Differential Diagnosis
| Entity | Key Distinguishing Features |
|---|---|
| Benign skin lesion (mole, keloid, cyst) | Skin-based, well-circumscribed, no parenchymal extension, stable |
| Associated Feature — Skin Involvement | Enhancement extends from an underlying parenchymal malignancy into the skin; not an isolated skin lesion |
| Dermal metastasis | History of known malignancy; new, growing skin nodule; may have irregular margins |
| Recurrent carcinoma at skin | Prior mastectomy or lumpectomy; new enhancing nodule in or near surgical scar |
| Inflammatory breast cancer | Diffuse skin thickening and enhancement, not a focal discrete lesion; associated with parenchymal findings |
Board Pearl
An enhancing skin lesion in a patient with prior mastectomy or known cancer history should raise suspicion for cutaneous recurrence (e.g., recurrent invasive lobular carcinoma). BI-RADS v2025 Figure 5 (p. 153) illustrates a skin lesion that proved to be recurrent ILC — clinical context is essential.
Pitfalls
- Misidentifying a superficial parenchymal mass as a skin lesion — always confirm the lesion is centered at the skin surface on two planes; a peripheral mass with skin contact is not a “skin lesion”

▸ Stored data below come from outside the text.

-- ==== Sys2Proof/Machine/State.lean ====
section
/-! DEFINITION. The state of the WL-9640: every register, queue, store, mode and pin the spec gives the unit, as plain data, and its value in cold reset. Each field's docstring reads: width | rule | reset value. -/

namespace Sys2Proof.Machine

/-- What ends a step with a fault: nothing. The spec gives every command an effect in every state of the unit, the rejection of an access included (R334, R343), so no meaning faults. -/
inductive Fault where
deriving DecidableEq, Repr

/-- What a step refuses. -/
inductive Refusal where
  /-- Raised by Dispatch alone, for a command that has no meaning yet. Safe: nothing is proved of it. -/
  | notModelled (mnemonic : String)
deriving DecidableEq, Repr

/-! ## Jobs and lanes (02_jobs_and_queues.md, 03_geing_architecture.md, 04_geing_engine_instructions.md) -/

/-- The counter widths of R146. -/
inductive CWidth where
  | w32 | w64 | w128
deriving DecidableEq, Repr

/-- A counter register (R146). -/
structure Counter where
  /-- 128 | R146 | 0 -/ value : Blk := 0
  /-- 64 | R146 | 0 -/ limit : Word := 0
  /-- 32, 64 or 128 | R146 | w32 (DESIGN CHOICE, log 1; unused while unarmed) -/ width : CWidth := .w32
  /-- 1 | R146 | 0, unarmed -/ armed : Bool := false
  /-- 1 | R146 | 0 -/ spent : Bool := false
  /-- values delivered since arming | R148 | 0 -/ delivered : Nat := 0
deriving DecidableEq, Repr

/-- A trap: its cause and the fields of FSYN and FADDR (R124, R125); a field the spec leaves open for the cause is none and entry fills it with a free value (log 9). -/
structure Trap where
  cause : BitVec 8
  kind : Option (BitVec 3) := none
  stage : Option Bool := some false
  found : BitVec 4 := 0
  expected : BitVec 4 := 0
  info : BitVec 16 := 0
  faddr : Option Word := none
  key : Option Handle := none
deriving DecidableEq, Repr

/-- The level a lane executes at (R95). -/
inductive Level where
  | u | k
deriving DecidableEq, Repr

/-- A context record and the window it goes with (R86): what a register bank and a resident slot hold. -/
structure Ctx where
  /-- 32 x 64 | R88 | 0 (R94) -/ g : Vector Word 32 := Vector.replicate 32 0
  /-- 16 x 128 | R89 | 0 (R94) -/ v : Vector Blk 16 := Vector.replicate 16 0
  /-- 8 handles or empty | R90 | empty (R94) -/ k : Vector (Option Handle) 8 := Vector.replicate 8 none
  /-- 4 counters | R91 | value 0, limit 0 (R91) -/ c : Vector Counter 4 := Vector.replicate 4 {}
  /-- 64 | R94 | DESIGN CHOICE 0 (log 1) -/ pc : Word := 0
  /-- level | R95 | DESIGN CHOICE U (log 1) -/ level : Level := .u
  /-- 16, control register 0x00A | R92 | DESIGN CHOICE 0 (log 1); 0x7FFE at job start (R94) -/ cmask : BitVec 16 := 0
  /-- KSTAT.PL | R92 | DESIGN CHOICE U (log 1) -/ pl : Level := .u
  /-- KSTAT.IE | R92 | DESIGN CHOICE 0 (log 1) -/ ie : Bool := false
  /-- KSTAT.BANK | R92 | DESIGN CHOICE 0 (log 1) -/ bankBit : Bool := false
  /-- the held trap, for which KSTAT.HELD is set | R126 | none -/ held : Option Trap := none
  /-- KSTAT.HELD as written 1 with no trap held | R92 | DESIGN CHOICE 0 (log 1) -/ heldBit : Bool := false
  /-- 64, 0x101 | R92 | DESIGN CHOICE 0 (log 1) -/ kepc : Word := 0
  /-- 64, 0x102 | R125 | 0 (Table 03-17) -/ fsyn : Word := 0
  /-- 64, 0x103 | R92 | DESIGN CHOICE 0 (log 1) -/ faddr : Word := 0
  /-- [38:12], 0x104 | R92 | DESIGN CHOICE 0 (log 1) -/ kvec : Word := 0
  /-- 0x105 | R92 | DESIGN CHOICE 0 (log 1) -/ ttb1 : Word := 0
  /-- 0x107 | R92 | DESIGN CHOICE 0 (log 1) -/ winb : Word := 0
  /-- 0x108 to 0x10B | R92 | DESIGN CHOICE 0 (log 1) -/ kscr : Vector Word 4 := Vector.replicate 4 0
  /-- the WINB bounds in force, applied at KRET: size in bytes | R104 | 0 -/ winSize : Nat := 0
  /-- the WINB bounds in force, applied at KRET: byte of local store the window begins at | R92, R122 | DESIGN CHOICE 0 (log 1) -/ winAt : Nat := 0
  /-- up to 16 KiB, canonical cell list by offset | R98 | zero (R94) -/ window : List Host.Cell := []
  /-- 256 x 4 granule colours | R86 | 0x1 (R94) -/ colours : Vector (BitVec 4) 256 := Vector.replicate 256 1
  /-- the handle whose refusal raised the last trap, as the kernel reads it from the trapping instruction | R140 | none -/ refusedKey : Option Handle := none
  /-- window stores since the last FENCE with E: offset, length | R141 | empty -/ unfenced : List (Nat × Nat) := []
  /-- T2 to T7 selections, none the identity | R165 | identity -/ xlt : Vector (Option Nat) 6 := Vector.replicate 6 none
deriving DecidableEq, Repr

/-- What a waiting job waits for (Table 02-9). -/
inductive WaitFor where
  | pke | hash (ctx : Fin 4) | reservation | hollow
deriving DecidableEq, Repr

/-- The states of a job (R77); QUEUED is a ring entry, RELEASED a job no longer listed. -/
inductive JobState where
  | admitted | runnable | running | waiting (w : WaitFor) | finished
deriving DecidableEq, Repr

/-- A hash request (R195): an absorb of bytes already read, or a squeeze into the window. -/
inductive HashReq where
  | absorb (bytes : Bytes) (off len : Nat)
  | squeeze (off : Nat) (len : Nat)
deriving DecidableEq, Repr

/-- A hash context (R157, R194). -/
structure HashCtx where
  /-- 8 | R157 | none -/ alg : BitVec 8
  /-- gA [8], customisation first | R157 | none -/ custom : Bool := false
  /-- gA [9], XOF | R157 | none -/ xof : Bool := false
  /-- gA [10], prediction resistance | R157 | none -/ pr : Bool := false
  /-- key of a keyed context | R194 | none -/ key : Option Handle := none
  /-- the key's load is complete | R194 | 1 for a keyless context -/ loaded : Bool := true
  /-- customisation string absorbed | R157 | empty -/ s : Bytes := []
  /-- S not yet absorbed | R157 | as custom -/ wantS : Bool := false
  /-- message absorbed since the context opened | R158 | empty -/ msg : Bytes := []
  /-- output bytes already squeezed | R157 | 0 -/ squeezed : Nat := 0
  /-- length of the first squeeze issued, which fixes the later ones of KMAC without XOF | R157 | none -/ fixed : Option Nat := none
  /-- requests not complete, in issue order | R195 | empty -/ reqs : List HashReq := []
  /-- frame in which it began to wait | R196 | 0 -/ since : Nat := 0
  /-- place among all waits begun | R196 | 0 -/ turn : Nat := 0
  /-- frame it was opened in | R47 | 0 -/ openedAt : Nat := 0
  /-- DRBG instance serving the current squeeze | R202 | none -/ drbg : Option (Fin 8) := none
deriving DecidableEq, Repr

/-- Where a public-key call stands (R160, R218, R241). -/
inductive PkePhase where
  | queued | running | computed | written | latched | aborting | aborted
deriving DecidableEq, Repr

/-- A public-key call and its call record (R159, R219). -/
structure PkeCall where
  /-- 16 | R221 | none -/ op : BitVec 16
  /-- window offset of the call block | R159 | none -/ blockOff : Nat
  /-- CHAIN | R159 | none -/ chain : Bool
  /-- KEYREG's handle with USE_KEY | R159 | none -/ key : Option Handle
  /-- IN0 to IN5: offset, length | R159 | none -/ ins : List (Nat × Nat)
  /-- OUT0, OUT1: offset, length | R159 | none -/ outs : List (Nat × Nat)
  /-- place in the instance's call queue | R215 | none -/ order : Nat
  /-- | R160 | queued -/ phase : PkePhase := .queued
  /-- engine, once started | R219 | none -/ engine : Option (Fin 16) := none
  /-- second engine of a local repeat | R236 | none -/ second : Option (Fin 16) := none
  /-- frame of the start | R219 | 0 -/ start : Nat := 0
  /-- 64 bytes | R227 | none -/ seed : Option Bytes := none
  /-- inputs as read at the start | R218 | empty -/ inputs : List Bytes := []
  /-- status reached | R233 | OK -/ status : BitVec 7 := 0
  /-- outputs held until written | R236 | empty -/ results : List Bytes := []
  /-- secret of a result that becomes a node or the chained key | R226 | none -/ secret : Option Bytes := none
  /-- digest sent by the partner | R239 | none -/ twinDigest : Option Dig := none
  /-- restarted once after a watchdog | R47 | 0 -/ restarted : Bool := false
  /-- local repeat in cross-check mode | R240 | 0 -/ localRepeat : Bool := false
  /-- node index reserved for the secret, PENDING until the commit | R226 | none -/ made : Option Nat := none
  /-- the repeat's digests have matched: frame in which the outputs are written | R239 | none -/ matched : Option Nat := none
  /-- chained private key as read at the start | R214 | none -/ chainKey : Option Bytes := none
  /-- lengths of the outputs written to the window and not yet latched | R242 | empty -/ wrote : List Nat := []
  /-- fenced engine the call is to be started again after | R244 | none -/ movedFrom : Option (Fin 16) := none
deriving DecidableEq, Repr

/-- A job's operand region (R211 to R214). -/
structure Region0 where
  /-- 4 KiB regions held: 2, 4, 8 or 16 | R210 | none -/ size : Nat
  /-- engine holding it, none while spilled | R213 | none -/ engine : Option (Fin 16)
  /-- S0 to S5 | R214 | empty -/ retained : List Bytes := []
  /-- chained private key | R226 | none -/ chained : Option Bytes := none
  /-- last use | R213 | 0 -/ lru : Nat := 0
  /-- discarded when its engine was fenced | R238 | none -/ lost : Option (Fin 16) := none
  /-- S0 to S5 were discarded with it and nothing has replaced them | R238 | 0 -/ stale : Bool := false
  /-- second engine that holds a copy while a repeat runs | R236 | none -/ copy : Option (Fin 16) := none
deriving DecidableEq, Repr

/-- A walk of a scatter-gather list (R59, R60). -/
structure SglWalk where
  /-- entry index within the segment | R60 | 0 -/ index : Nat := 0
  /-- segments begun | R60 | 1 -/ segments : Nat := 1
  /-- buffers found | R60 | empty -/ bufs : List (Word × Nat) := []
  /-- LAST met | R60 | 0 -/ ended : Bool := false
  /-- address of the current segment after a CHAIN | R59 | none -/ seg : Option Word := none
  /-- the read of the next entry is outstanding | R60 | 0 -/ reading : Bool := false
deriving DecidableEq, Repr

- Ignoring enhancing skin lesions in high-risk patients — while most are benign, new enhancing skin nodules in patients with cancer history warrant further evaluation
- Confusing skin involvement with a skin lesion — Associated Feature — Skin Involvement implies tumor extension into the skin from an underlying malignancy and upgrades staging (T4b); an enhancing skin lesion is an independent, benign finding
- Keloids mimicking suspicious enhancement — keloids can be large, irregular, and avidly enhancing; correlate with history of surgery or trauma at that site
- Motion artifact at skin surface — can simulate focal skin enhancement; compare with subtraction images and check for misregistration
Clinical Significance
- Enhancing skin lesions are classified under “Other Findings Typically Benign” in BI-RADS v2025 and do not alter the BI-RADS assessment category
- Reporting benign skin lesions when not warranted contributes to audit inflation and unnecessary clinical follow-up
- The critical management distinction is between an isolated skin lesion (benign, ignore) and skin involvement by tumor (malignant, T4b staging implication)
Board Pearl
Skin involvement (associated feature) = tumor extends into skin = T4b staging. Enhancing skin lesion (other finding) = incidental benign finding = no staging impact. Do not confuse the two — they have completely different management implications.